Она уснула после того, как они позанимались любовью еще раз, — уснула, положив голову ему на грудь и забросив ногу на его бедра. Рышард по-прежнему желал Марыну, но ее пришлось оставить в покое — она, должно быть, устала. Он тоже попытался заснуть, но неутоленное желание и радость не давали сомкнуть глаза. Остаток ночи он то и дело соскальзывал в полудрему, придерживая на себе тело Марыны, а на самом краю сна вновь пробуждался от мысли: «Я по-прежнему не сплю». Он забылся на рассвете, очнулся несколько часов спустя и обнаружил, что она по-прежнему лежит на нем. Он попробовал пошевелиться, не разбудив ее; ей нужно хорошенько выспаться, чтобы собрать все силы перед очередной «Адриенной» сегодня вечером.
Но Марына не спала и ос́ыпала его поцелуями.
— Ах, сколько во мне жизни! — воскликнула она. — Ты вернул мне мое тело.
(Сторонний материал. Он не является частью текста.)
-- ==== Sys2Proof/Machine/Fp32.lean ====
section
/-! DEFINITION. FP32 arithmetic of the lanes and the bank cores (R133, R233): every operation is exact and rounded once
to nearest even, NaNs are canonical, and each result comes with its flags (R142, R234). -/

namespace Sys2Proof.Machine

/-- A result with the flags it raises: invalid, division by zero, overflow, underflow, non-finite. -/
structure FpOut where
  bits : BitVec 32
  nv   : Bool := false
  dz   : Bool := false
  of   : Bool := false
  uf   : Bool := false
  nf   : Bool := false
  deriving DecidableEq, Repr

/-- The canonical NaN. -/
def qnan32 : BitVec 32 := 0x7FC00000

/-- The value of an FP32 register. -/
def f32Num (v : BitVec 32) : Num := fp32Val v.toNat

/-- A signaling NaN. -/
def isSnan (v : BitVec 32) : Bool := (f32Num v).isNan && !bitAt v 22

/-- An exact value rounded once. -/
def fpRound (v : Num) : FpOut :=
  let c := rneFp32 v
  let b := BitVec.ofNat 32 c.bits
  { bits := b, of := c.beyond, uf := c.tiny && c.inexact, nf := !(f32Num b).isFin }

/-- The result of an invalid operation. -/
def fpInvalid : FpOut := { bits := qnan32, nv := true, nf := true }

/-- NaN operands: the canonical NaN, invalid only for a signaling NaN; otherwise `r`. -/
def fpNan (ops : List (BitVec 32)) (r : FpOut) : FpOut :=
  if ops.any (fun v => (f32Num v).isNan) then { bits := qnan32, nv := ops.any isSnan, nf := true } else r

/-- An exact result that is NaN although no operand is: invalid. -/
def fpExact (v : Num) : FpOut := if v.isNan then fpInvalid else fpRound v

/-- a + b. -/
def fpAdd (a b : BitVec 32) : FpOut := fpNan [a, b] (fpExact ((f32Num a).add (f32Num b)))

/-- a − b. -/
def fpSub (a b : BitVec 32) : FpOut := fpNan [a, b] (fpExact ((f32Num a).add (f32Num b).negate))

/-- a × b. -/
def fpMul (a b : BitVec 32) : FpOut := fpNan [a, b] (fpExact ((f32Num a).mul (f32Num b)))

/-- a × b + c with one rounding. -/
def fpFma (a b c : BitVec 32) : FpOut := fpNan [a, b, c] (fpExact (((f32Num a).mul (f32Num b)).add (f32Num c)))

/-- A quotient of finite values, with a last bit that says whether it goes on. -/
def quot (s : Bool) (m : Nat) (e : Int) (n : Nat) (f : Int) : Num :=
  let k := 240 + Nat.log2 n
  let q := m * 2 ^ k / n
  .fin s (2 * q + (if m * 2 ^ k % n = 0 then 0 else 1)) (e - f - k - 1)

/-- a / b. -/
def fpDiv (a b : BitVec 32) : FpOut :=
  fpNan [a, b]
    (match f32Num a, f32Num b with
      | .inf _, .inf _ => fpInvalid
      | .inf s, y => fpRound (.inf (s != y.neg))
      | x, .inf t => fpRound (.fin (x.neg != t) 0 0)
      | .fin s m e, .fin t n f =>
        if n = 0 then (if m = 0 then fpInvalid else { fpRound (.inf (s != t)) with dz := true })
        else fpRound (quot (s != t) m e n f)
      | _, _ => fpInvalid)

/-- The integer square root, bit by bit from bit `k`. -/
def isqrtFrom (n : Nat) : Nat → Nat → Nat
  | 0, r => r
  | k + 1, r => let t := r + 2 ^ k; isqrtFrom n k (if t * t ≤ n then t else r)

/-- floor(√n). -/
def isqrt (n : Nat) : Nat := isqrtFrom n (Nat.log2 n / 2 + 1) 0

/-- `m` × 2^`e` with an even exponent. -/
def evenExp (m : Nat) (e : Int) : Nat × Int := if e % 2 = 0 then (m, e) else (2 * m, e - 1)

/-- √ of a finite positive value, with a last bit that says whether it goes on. -/
def sqrtNum (m : Nat) (e : Int) : Num :=
  let p := evenExp m e
  let n := p.1 * 2 ^ 240
  let r := isqrt n
  .fin false (2 * r + (if r * r = n then 0 else 1)) (p.2 / 2 - 121)

/-- √a. -/
def fpSqrt (a : BitVec 32) : FpOut :=
  fpNan [a]
    (match f32Num a with
      | .inf s => if s then fpInvalid else fpRound (.inf false)
      | .fin s m e => if m = 0 then fpRound (.fin s 0 0) else if s then fpInvalid else fpRound (sqrtNum m e)
      | .nan => fpInvalid)

/-- 1 / √ of a finite positive value, with a last bit that says whether it goes on. -/
def rsqrtNum (m : Nat) (e : Int) : Num :=
  let p := evenExp m e
  let r := isqrt (2 ^ 480 / p.1)
  .fin false (2 * r + (if r * r * p.1 = 2 ^ 480 then 0 else 1)) (-(p.2 / 2) - 241)

/-- 1 / √a (R135). -/
def fpRsqrt (a : BitVec 32) : FpOut :=
  fpNan [a]
    (match f32Num a with
      | .inf s => if s then fpInvalid else fpRound (.fin false 0 0)
      | .fin s m e =>
        if m = 0 then { fpRound (.inf s) with dz := true } else if s then fpInvalid else fpRound (rsqrtNum m e)
      | .nan => fpInvalid)

/-- 1 / a. -/
def fpRcp (a : BitVec 32) : FpOut := fpDiv 0x3F800000 a

/-! ## Minimum and maximum -/

/-- Order of two values that are not NaN, −0 below +0. -/
def fpLess (a b : BitVec 32) : Bool :=
  match (f32Num a).cmp (f32Num b) with
  | some .lt => true
  | some .eq => (f32Num a).neg && !(f32Num b).neg
  | _ => false

/-- A register passed on. -/
def fpKeep (v : BitVec 32) : FpOut := { bits := v, nf := !(f32Num v).isFin }

/-- IEEE 754-2019 minimum. -/
def fpMin (a b : BitVec 32) : FpOut := fpNan [a, b] (fpKeep (if fpLess b a then b else a))

/-- IEEE 754-2019 maximum. -/
def fpMax (a b : BitVec 32) : FpOut := fpNan [a, b] (fpKeep (if fpLess a b then b else a))

/-- IEEE 754-2019 minimumNumber or maximumNumber, from the result for two numbers. -/
def fpNumber (r : BitVec 32 → BitVec 32 → FpOut) (a b : BitVec 32) : FpOut :=
  let nv := isSnan a || isSnan b
  match (f32Num a).isNan, (f32Num b).isNan with
  | true, true => { bits := qnan32, nv := nv, nf := true }
  | true, false => { fpKeep b with nv := nv }
  | false, true => { fpKeep a with nv := nv }
  | false, false => r a b

/-- minimumNumber. -/
def fpMinN (a b : BitVec 32) : FpOut := fpNumber fpMin a b

/-- maximumNumber. -/
def fpMaxN (a b : BitVec 32) : FpOut := fpNumber fpMax a b

/-! ## Elementary functions (R133, R135), by enclosure

The functions are computed in fixed point with 640 fraction bits; a computed value is taken to lie within 2^−400 of the
exact one. Where both ends of that interval round alike, that is the correctly rounded result; otherwise the value is
free (log entry 9). -/

/-- Fraction bits of the fixed-point values. -/
def fxBits : Nat := 640

/-- One in fixed point. -/
def fxOne : Int := (2 ^ fxBits : Nat)

/-- Fixed-point product. -/
def fxMul (a b : Int) : Int := a * b / fxOne

/-- A finite value in fixed point, rounded down; values beyond 2^12 are not asked for. -/
def fxOf (s : Bool) (m : Nat) (e : Int) : Int :=
  let x := e + fxBits
  let v : Int := if 0 ≤ x then (m * 2 ^ x.toNat : Nat) else (m / 2 ^ (-x).toNat : Nat)
  if s then -v else v

/-- The sum of a series whose term k + 1 is `next k` of term k: `n` terms from `t`. -/
def series (next : Nat → Int → Int) : Nat → Nat → Int → Int → Int
  | 0, _, _, acc => acc
  | n + 1, k, t, acc => series next n (k + 1) (next k t) (acc + t)

/-- e^r for |r| at most 1. -/
def fxExp (r : Int) : Int := series (fun k t => fxMul t r / ((k + 1 : Nat) : Int)) 160 0 fxOne 0

/-- `n` terms of the odd series r + r³/3 + r⁵/5 …, with alternating signs if `alt`. -/
def fxOdd (alt : Bool) (n : Nat) (r : Int) : Int :=
  let q := if alt then -(fxMul r r) else fxMul r r
  ((List.range n).foldl (fun (a : Int × Int) k => (a.1 + a.2 / ((2 * k + 1 : Nat) : Int), fxMul a.2 q)) (0, r)).1

/-- ln 2 = 2 artanh(1/3). -/
def fxLn2 : Int := 2 * fxOdd false 210 (fxOne / 3)

/-- π = 16 arctan(1/5) − 4 arctan(1/239). -/
def fxPi : Int := 16 * fxOdd true 150 (fxOne / 5) - 4 * fxOdd true 60 (fxOne / 239)

/-- 2^k × e^r with x = k ln 2 + r. -/
def expParts (x : Int) : Int × Int :=
  let k := x / fxLn2
  (k, fxExp (x - k * fxLn2))

/-- A fixed-point value × 2^k. -/
def fxScale (k v : Int) : Int := if 0 ≤ k then v * (2 ^ k.toNat : Nat) else v / (2 ^ (-k).toNat : Nat)

/-- e^x in fixed point, for x at most 128. -/
def fxExpOf (x : Int) : Int := let p := expParts x; fxScale p.1 p.2

/-- ln(m × 2^e) for m nonzero: m is brought to [1, 2), whose logarithm is 2 artanh((m − 1) / (m + 1)). -/
def fxLn (m : Nat) (e : Int) : Int :=
  let l := Nat.log2 m
  let v : Int := (m * 2 ^ (fxBits - l) : Nat)
  let r := (v - fxOne) * fxOne / (v + fxOne)
  2 * fxOdd false 410 r + (e + l) * fxLn2

/-- erf x for |x| at most 12: 2/√π × Σ (−1)^n x^(2n+1) / (n! (2n+1)). -/
def fxErf (x : Int) : Int :=
  let q := fxMul x x
  let sum := ((List.range 1100).foldl (fun (a : Int × Int) n =>
    (a.1 + a.2 / ((2 * n + 1 : Nat) : Int), -(fxMul a.2 q) / ((n + 1 : Nat) : Int))) (0, x)).1
  let root : Int := isqrt ((4 * fxOne * fxOne / fxPi * fxOne).toNat)
  sum * root / fxOne

/-- What an elementary function gives: an exact value, or an enclosure of a value that is not exact. -/
inductive Elem where
  | exact (r : FpOut)
  | near (lo hi : Num)

/-- A fixed-point value × 2^k as an enclosure of half-width 2^(k−400). -/
def fxNear (k v : Int) : Elem :=
  let w : Int := (2 ^ (fxBits - 400) : Nat)
  .near (.ofInt (v - w) (k - fxBits)) (.ofInt (v + w) (k - fxBits))

/-- A value in (lo, hi), both exact. -/
def between (lo hi : Num) : Elem := .near lo hi

/-- The result of an elementary function: the enclosure decides, or the value is free. An inexact result that is not
representable is never zero or exact. -/
def elemResult (op : Nat) (a : BitVec 32) (r : Elem) : FpOut :=
  match r with
  | .exact r => r
  | .near lo hi =>
    let x := fpRound lo
    let y := fpRound hi
    if x.bits = y.bits then
      { x with uf := x.uf || y.uf, of := x.of || y.of }
    else fpKeep (Config.elementary op a)

/-- One. -/
def numOne : Num := .fin false 1 0

/-- A magnitude just below one. -/
def almostOne (s : Bool) : Elem :=
  between (.fin s (2 ^ 100 - 1) (-100)) (.fin s (2 ^ 200 - 1) (-200))

/-- A positive magnitude far below the least subnormal. -/
def almostZero (s : Bool) : Elem := between (.fin s 1 (-290)) (.fin s 1 (-200))

/-- e^a. -/
def elemExp : Num → Elem
  | .nan => .exact fpInvalid
  | .inf s => .exact (fpRound (if s then Num.zero else .inf false))
  | .fin s m e =>
    if m = 0 then .exact (fpRound numOne)
    else if 8 ≤ (Nat.log2 m : Int) + e then
      (if s then almostZero false else between (.fin false 1 200) (.fin false 1 201))
    else let p := expParts (fxOf s m e); fxNear p.1 p.2

/-- 2^a. -/
def elemExp2 : Num → Elem
  | .nan => .exact fpInvalid
  | .inf s => .exact (fpRound (if s then Num.zero else .inf false))
  | .fin s m e =>
    if m = 0 then .exact (fpRound numOne)
    else if 8 ≤ (Nat.log2 m : Int) + e then
      (if s then almostZero false else between (.fin false 1 200) (.fin false 1 201))
    else
      let x := fxOf s m e
      let k := x / fxOne
      if x % fxOne = 0 then .exact (fpRound (.fin false 1 k))
      else fxNear k (fxExp (fxMul (x - k * fxOne) fxLn2))

/-- ln a, or log2 a when `two`. -/
def elemLog (two : Bool) : Num → Elem
  | .nan => .exact fpInvalid
  | .inf s => .exact (if s then fpInvalid else fpRound (.inf false))
  | .fin s m e =>
    if m = 0 then .exact { fpRound (.inf true) with dz := true }
    else if s then .exact fpInvalid
    else
      let l := Nat.log2 m
      if m = 2 ^ l ∧ (two ∨ e + l = 0) then .exact (fpRound (.ofInt (e + l) 0))
      else
        let v := fxLn m e
        fxNear 0 (if two then v * fxOne / fxLn2 else v)

/-- tanh a: for small |a| the bounds a − a³/3 and a; otherwise (e^2a − 1) / (e^2a + 1). -/
def elemTanh : Num → Elem
  | .nan => .exact fpInvalid
  | .inf s => .exact (fpRound (.fin s 1 0))
  | .fin s m e =>
    if m = 0 then .exact (fpRound (.fin s 0 0))
    else if 6 ≤ (Nat.log2 m : Int) + e then almostOne s
    else
      let t := fxExpOf (2 * fxOf false m e)
      let v := (t - fxOne) * fxOne / (t + fxOne)
      fxNear 0 (if s then -v else v)

/-- 1 / (1 + e^−a). -/
def elemSigm : Num → Elem
  | .nan => .exact fpInvalid
  | .inf s => .exact (fpRound (if s then Num.zero else numOne))
  | .fin s m e =>
    if m = 0 then .exact (fpRound (.fin false 1 (-1)))
    else if 8 ≤ (Nat.log2 m : Int) + e then (if s then almostZero false else almostOne false)
    else
      let t := fxExpOf (-(fxOf false m e))
      let v := fxOne * fxOne / (fxOne + t)
      fxNear 0 (if s then fxMul t v else v)

/-- erf a. -/
def elemErf : Num → Elem
  | .nan => .exact fpInvalid
  | .inf s => .exact (fpRound (.fin s 1 0))
  | .fin s m e =>
    if m = 0 then .exact (fpRound (.fin s 0 0))
    else if fxOf false m e > 11 * fxOne ∨ 6 ≤ (Nat.log2 m : Int) + e then almostOne s
    else fxNear 0 (let v := fxErf (fxOf false m e); if s then -v else v)

/-- An elementary function of a register, by the OP of R135. -/
def fpElem (op : Nat) (f : Num → Elem) (a : BitVec 32) : FpOut := fpNan [a] (elemResult op a (f (f32Num a)))

/-! ## Comparison and integers -/

/-- FCMP (R135). -/
def fpCmp (x : Nat) (a b : BitVec 32) : Bool :=
  let o := (f32Num a).cmp (f32Num b)
  match x with
  | 0 => o == some .eq
  | 1 => o != some .eq
  | 2 => o == some .lt
  | 3 => o == some .lt || o == some .eq
  | 4 => o == some .gt
  | 5 => o == some .gt || o == some .eq
  | 6 => o.isNone
  | _ => o.isSome

/-- ICMP (R135). -/
def intCmp (x : Nat) (a b : BitVec 32) : Bool :=
  match x with
  | 0 => a == b
  | 1 => a != b
  | 2 => a.slt b
  | 3 => a.sle b
  | 4 => b.slt a
  | 5 => b.sle a
  | 6 => a.ult b
  | _ => b.ule a

end Sys2Proof.Machine
end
Какой сегодня будет спектакль! И все наши польские друзья, которые, наверное, ломали голову над тем, почему Богдана нет в Сан-Франциско, поймут, что все из-за тебя. Мой Морис наверняка заметит, когда я прильну к его груди, чтобы прочитать басню о двух голубках, что Адриенна уже не та застенчивая девушка, какой была вчера. Мистер Бартон будет удивляться: «Что произошло с этой горделивой дамой из Польши? Успех совершенно вскружил ей голову». Голову! — она склонилась над ним и принялась целовать ему пах.
— Польская дама влюблена? — спросил Рышард.
— Польская дама по уши — безрассудно — неприлично — безумно — влюблена!
После еще двух представлений «Адриенны», в четверг вечером, Марына дала премьеру «Камиллы», а после третьей «Камиллы» в субботу днем завершила неделю еще одной «Адриенной». Все эти дни зал был полон, овации были бурными и продолжительными, а толпа пышно разодетых поклонников, которых ликующий Бартон приводил за кулисы, становилась все многочисленнее. Марына обращалась к ним по имени после первого же визита, и текучая энергия ее игры быстро испарялась под напором этого обмена любезностями в артистическом фойе, — она была приятна в общении («Да, спасибо, благодарю вас… ах, вы так любезны»), всем довольна и неприступна. «Если бы они только знали, какую цену я заплатила — и буду платить — за то, что делаю!» А теперь у нее появился еще один секрет: к обычной отрешенности, наступающей после спектакля, добавилось сексуальное напряжение. Но сначала нужно отослать доброжелателей, отдать их цветы костюмерше и реквизиторам, чтобы освободить место для завтрашних цветов, и только после этого наконец вернуться с Рышардом в отель.
Самым большим из цветочных подношений, скопившихся в гримерной перед субботним выступлением, была гигантская корзина в форме башни. В ней уложили рядами красные, белые и голубые цветы. С верхушки свисал квадратный лист пергамента с позолоченными краями.
— Стихи, — сказала Марына. — Неподписанные.
— Ну конечно! — воскликнул Рышард. — Я так и знал. Ты пленила сердце еще одного писателя. Дай мне его стихи, и я скажу со всей объективностью, есть ли у моего нового соперника талант.
— Нет, — рассмеялась Марына, — я сама прочитаю их тебе. Вряд ли они труднее сонетов Шекспира, и, к счастью, здесь нет мисс Коллингридж, которая стала бы исправлять мое произношение.
— Фортуна на моей стороне!
— Là, mon cher, tu exagères![80] Ревнивцы могут быть интересны на сцене, но в реальной жизни они вскоре становятся ужасными занудами.
— Я и есть зануда, — сказал Рышард. — Все писатели — зануды.
— Рышард, любимый мой Рышард, — воскликнула она, и он застонал от счастья, — ты когда-нибудь перестанешь думать только о себе и научишься просто слушать?
— Да я только это и делаю!
— Тссс…
— Но сначала я поцелую тебя, — сказал он.
Они поцеловались, и им не хотелось размыкать губы.
— Ты по-прежнему намерена мучить меня стихами моего соперника?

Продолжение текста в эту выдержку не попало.